The big downtown improvement project, the one that will turn around downtown, the one that will draw shoppers to the city core in droves, the one that every candidate campaigned for in the 2011 municipal election and the one that every resident was demanding has finally opened.
Well, the work on Fourth Avenue has finished but that's the only thing true about the previous sentence
The $400,000 conversion of Fourth Avenue from a three-lane one-way street to a two-lane two-way street from Winnipeg to Queensway opened to traffic Monday, although with lots of signs, posts and other cautionary signals to help drivers get used to the change.
There's nothing inherently wrong with spending money on a downtown street to help beautify the city core, make it safer for pedestrians and encourage more shoppers but the problem with Fourth Avenue was that there was no problem with it at all. The only folks who seemed against the one-way east-heading downtown throughfare were hired consultants, city planners and the Downtown Business Improvement Association.
It's the job of the DBIA to support any measure that encourages downtown activity in the form of free on-street parking, slower traffic and more pedestrians, all in the hopes that it will entice residents to do their business and shopping in the city centre. But just because the DBIA wants something for downtown doesn't mean it's the best thing for the entire city and its residents.
The idea of changing Fourth Avenue back to a two-way street was like a bad cold that just hung around forever and wouldn't go away. It first came up in 2007 when the city hired a consultant to do a study about parking and transportation issues downtown. Since no one in Prince George actually knows anything (apparently, UNBC and CNC are training factories to crank out students, not places where faculty actually understand stuff), hiring outside consultants to tell all of the ignorant ignoramuses who live here what to do is the way to go. Since Opus Hamilton said Second and Fourth Avenue were a problem, that must be the case and now the city's planning department and city council had a previously unidentified problem that needed fixing.
From there, it migrated to a wish list from the Mayor's Task Force for a Better Downtown in 2009 and then more discussions in 2011 about converting the two one-way streets downtown back to two-way traffic with the help of roundabouts.
Finally the decision was made to go ahead to change Fourth Avenue back to two-way traffic but keep Second Avenue the same for now. Yet outside of hunches and good feelings that doing something, anything, had to be better than what was there before, there seemed to be little data or other evidence to actually show that the one-way Fourth Avenue was an unsafe speedway that was bad for business or that a two-way Fourth Avenue would fix problems that nobody really knew for sure were actual problems.
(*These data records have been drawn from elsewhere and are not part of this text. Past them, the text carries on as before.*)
/-- The radio port's contribution (R134). HOLD is listed asserted, released (R134), so 0 is asserted (R189).
Which of the conditions of R145 hold is sent as five marks of one byte each, in the order of R145 (DESIGN CHOICE, log 52). -/
def radioFields (r : RadioStatus) : List Fields :=
  [must (flagByte r.enabled), must (enumByte [.b115200, .b460800, .b921600, .b1843200, .b3000000] r.rate),
   must (leBytes 2 r.gap), must (flagByte r.wake), must (enumByte [.hunt, .header, .payload, .check] r.asm),
   must (leBytes 1 r.fill), must (listedByte r.hold)] ++
  r.conditions.map (fun c => must (flagByte c)) ++ countFields r.counts

/-- A pause cause (R149). -/
def pauseByte (c : PauseCause) : List Byte := enumByte [.gap, .full, .starved, .stall, .host, .sleep] c

/-- A fail cause (R149). -/
def failByte (c : FailCause) : List Byte := enumByte [.crc, .overrun] c

/-- The stream engine's contribution (R149). The running signal is listed on or off (R168), so 0 is on (R189); the
headroom signal is sent the same way (DESIGN CHOICE, log 51). -/
def streamFields (t : StreamStatus) : List Fields :=
  t.records.flatMap (fun r =>
    [may (r.id.map (leBytes 1)), must (leBytes 1 (streamModeNumber r.mode)), may (r.pause.map pauseByte),
     may (r.fail.map failByte), must (leBytes 2 r.blocks), must (leBytes 8 r.staged)]) ++
  [must (listedByte t.headroom), must (listedByte t.running)]

/-- The power controller's contribution (R168). The wake mask is sent as a counted list of the numbers of the kinds whose mark is set,
in the order of R193 (DESIGN CHOICE, log 53). The running signal is listed on or off (R168), so 0 is on (R189). -/
def powerFields (p : PowerStatus) : List Fields :=
  [must (enumByte [.active, .doze, .settling, .standby, .waking] p.mode), may (p.lastCause.map wakeBytes),
   must (leBytes 1 p.delay), must (flagByte p.timerRuns), must (flagByte p.engineIdle), must (flagByte p.railsOff),
   must (flagByte p.lightDark), must (listedByte p.running), must (leBytes 1 p.wakeCount),
   must (countedBytes (p.mask.map (fun k => leBytes 1 (kindNumber k))))]

/-- The host link unit's contribution (R180). -/
def linkFields (l : LinkStatus) : List Fields :=
  [must (leBytes 1 l.packets), must (leBytes 1 l.entries), must (leBytes 1 l.reports), must (flagByte l.overflow),
   must (flagByte l.locked), must (leBytes 2 l.timeout), may (l.selection.map (leBytes 1))]

/-- The contributions of the blocks in chapter order, each in the order its rule lists it (R193). -/
def statusFields (r : StatusReply) : List Fields :=
  poolFields r.pool ++ waveFields r.wave ++ engineFields r.engine ++ railFields r.rail ++ budgetFields r.budget ++
  cacheFields r.cache ++ keyFields r.keys ++ lightFields r.light ++ radioFields r.radio ++ streamFields r.stream ++
  powerFields r.power ++ linkFields r.link

/-- IDENTIFY: part code, revision, block count, lock (R185). -/
def identifyFields (r : IdentifyReply) : List Fields :=
  [must (leBytes 2 r.partCode), must (leBytes 1 r.revision), must (leBytes 2 r.blocks), must (flagByte r.locked)]

/-- One leaf record, with its own presence byte as an item of a list (R101; log 9). -/
def leafItem (l : LeafView) : List Byte :=
  (Fields.join [must (leBytes 3 l.number), must (enumByte [.filling, .ready, .shown] l.mode), must (leBytes 1 l.background),
    must (leBytes 1 l.useCount), may (l.turnSlot.map (leBytes 1)), may (l.edge.map (enumByte [.first, .last])),
    must (leBytes 2 l.written)]).contents

/-- CACHE_QUERY (R101). -/
def cacheQueryFields (c : CacheReply) : List Fields :=
  [must (leBytes 1 c.settings.lowWater), must (leBytes 1 c.settings.cadence), must (leBytes 1 c.settings.guardDist),
   must (slotByte c.settings.partialSlot), must (slotByte c.settings.fullSlot),
   may (c.current.map (leBytes 3)), may (c.anchor.map (leBytes 3)), must (leBytes 1 c.counter),
   may (c.flight.map (fun f => leBytes 3 f.leaf ++ dirByte f.dir ++ enumByte [.full, .partialTurn] f.kind)),
   may (c.deferred.map (fun d => dirByte d.dir ++ leBytes 1 d.count)), must (countedBytes (c.leaves.map leafItem))]

/-- A key level (R104). -/
def levelName (l : Level) : List Byte := enumByte [.low, .high] l

/-- One input's configuration, in the order of KEY_SETUP (R116). -/
def keyConfigBytes (c : KeyConfig) : List Byte :=
  flagByte c.enabled ++ levelName c.active ++ enumByte [.edge, .level] c.mode ++ leBytes 2 c.debounce ++ leBytes 1 c.hold
    ++ leBytes 1 c.period
    ++ enumByte [.none, .report, .turnNext, .turnPrev, .lightUp, .lightDown, .sleep, .cover] c.action
    ++ leBytes 1 c.lightStep ++ flagByte c.wakeEnable

/-- One input's live state (R117). -/
def keyLiveBytes (i : KeyView) : List Byte :=
  levelName i.raw ++ debouncedByte i.debounced ++ flagByte i.armed ++ flagByte i.held ++ flagByte i.debounceRuns
    ++ flagByte i.holdRuns ++ flagByte i.repeatRuns

/-- KEY_QUERY: the timestamp, every configuration, every live state (R117). -/
def keyQueryFields (k : KeyReply) : List Fields :=
  must (leBytes 2 k.timestamp) :: k.inputs.map (fun i => must (keyConfigBytes i.config)) ++
    k.inputs.map (fun i => must (keyLiveBytes i))

/-- One descriptor, with its own presence byte as an item of a list (R165; log 9). -/
def segmentItem (g : SegmentView) : List Byte :=
  (Fields.join [must (leBytes 4 g.ordinal), must (leBytes 4 g.count), must (enumByte [.waiting, .active, .done, .failed] g.state),
    must (leBytes 8 g.accepted), must (leBytes 8 g.drained), may (g.crc.map (fun c => leBytes 4 c.toNat)),
    must (enumByte [.notify, .chain, .halt] g.action)]).contents

/-- The counters of a stream; no rule bounds the three frame counters (R149; log 8). -/
def counterFields (c : StreamCounters) : List Fields :=
  [must (Config.unboundedNumber c.frames), must (Config.unboundedNumber c.duplicates), must (Config.unboundedNumber c.gaps),
   must (leBytes 8 c.accepted), must (leBytes 8 c.drained)]

/-- STREAM_QUERY of a record that is not CLOSED; the optional fields are pause, fail and closing cause (R165). -/
def streamQueryFields (r : StreamView) : List Fields :=
  [must (leBytes 1 (streamModeNumber r.mode)), may (r.pause.map pauseByte), may (r.fail.map failByte), may none,
   must (leBytes 2 r.expected), must (countedBytes (r.segments.map segmentItem)), must (leBytes 2 r.blocks),
   must (leBytes 2 r.tail), must (leBytes 2 r.head), must (leBytes 2 r.limit), must (leBytes 2 r.threshold),
   must (leBytes 1 r.stall), must (flagByte r.thresholdArmed)] ++
  counterFields r.counters ++
  [must (countedBytes (r.landmarks.map (fun e => leBytes 4 e.1 ++ leBytes 4 e.2))), must (flagByte r.landmarkOverflow)]

/-- STREAM_QUERY of a CLOSED record that keeps the id (R165). -/
def closedFields (c : Option ClosingCause) : List Fields :=
  [must (leBytes 1 (streamModeNumber .closed)), may none, may none, may (c.map (enumByte [.host, .closedByReset]))]

/-- The state fields of a reply (R193). -/
def replyFields (st : ReplyState) : List Fields :=
  match st with
  | .none => []
  | .status r => statusFields r
  | .identify r => identifyFields r
  | .cache r => cacheQueryFields r
  | .keys r => keyQueryFields r
  | .stream r => streamQueryFields r
  | .streamClosed c => closedFields c

/-! ### Entries and chunks -/

/-- An entry header, then the entry body (R193). -/
def entryFrame (kind : Nat) (body : List Byte) : List Byte := leBytes 1 kind ++ leBytes 2 body.length ++ body

/-- The bytes of a queue entry (R193). -/
def entryBytes (e : Entry) : List Byte :=
  match e with
  | .reply r =>
    entryFrame 1 (leBytes 1 r.code ++ leBytes 1 r.tag ++ leBytes 1 (statusNumber r.status)
      ++ (Fields.join (replyFields r.state)).contents)
  | .report r => entryFrame 2 (leBytes 1 (kindNumber r.kind) ++ (Fields.join (reportFields r)).contents)

/-- The bytes of a drain chunk (R193). -/
def chunkBytes (c : Chunk) : List Byte :=
  leBytes 1 (c.id.getD 0) ++ leBytes 1 (streamModeNumber c.mode) ++ leBytes 4 c.ordinal ++ leBytes 4 c.offset
    ++ leBytes 2 c.bytes.length
    ++ leBytes 1 ((if c.segmentEnd then 1 else 0) + (if c.overflow then 2 else 0))
    ++ leBytes 1 c.landmarks.length ++ c.landmarks.flatMap (fun e => leBytes 4 e.1 ++ leBytes 4 e.2) ++ c.bytes

/-- The bytes a transaction sends (R181, R193). -/
def sentBytes (t : Transaction) : List Byte :=
  match t with
  | .readMessage none => entryFrame 0 []
  | .readMessage (some (e, _)) => entryBytes e
  | .readDrain c => chunkBytes c
  | .none => []
  | .unserved => []
  | .begun => []
  | .writing _ => []
  | .ignored => []

/-- The first `n` bytes the host clocks out of a transaction: what it sends, and filler, 0xFF, after it (R181, R193). A transaction that
sends nothing gives filler from its first byte on; the rules say so of a void one, and of the others (a WRITE, one that is ignored to
its end, one whose selector has not been taken) it is the model's (DESIGN CHOICE, log 59). -/
def clockedBytes (t : Transaction) (n : Nat) : List Byte :=
  (sentBytes t).take n ++ List.replicate (n - (sentBytes t).length) 0xFF

end Sys2Proof.Machine
end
The only justification seemed to be that making Fourth Avenue like Third Avenue would be better. For starters, on what evidence is that assumption based? And secondly, that makes Third Avenue sound like heaven on earth, which is certainly not the case. Groop Gallery, Northern Hardware, North 54, White Goose Bistro, Evergreen Pharmacy, Home Work and Nancy O's share Third Avenue -- and the back alley behind - with a street population that causes as many problems as these landmark Third Avenue businesses attract customers.
It's these businesses, and others like them, that give Third Avenue its character, not the brick work, the trees or the slower traffic. Fourth Avenue already has its charm and its excellent boutique shops. More stores and restaurants with the same unique offerings and experiences is what will build on that reputation and attract more residents, not altered traffic flow and intersections with lovely bricks in them.
There are other pieces of downtown infrastructure - Four Seasons Pool and the library, to name just two - that could have used a $400,000 shot to the arm more than Fourth Avenue and could have provided better justification for the likely returns on investment.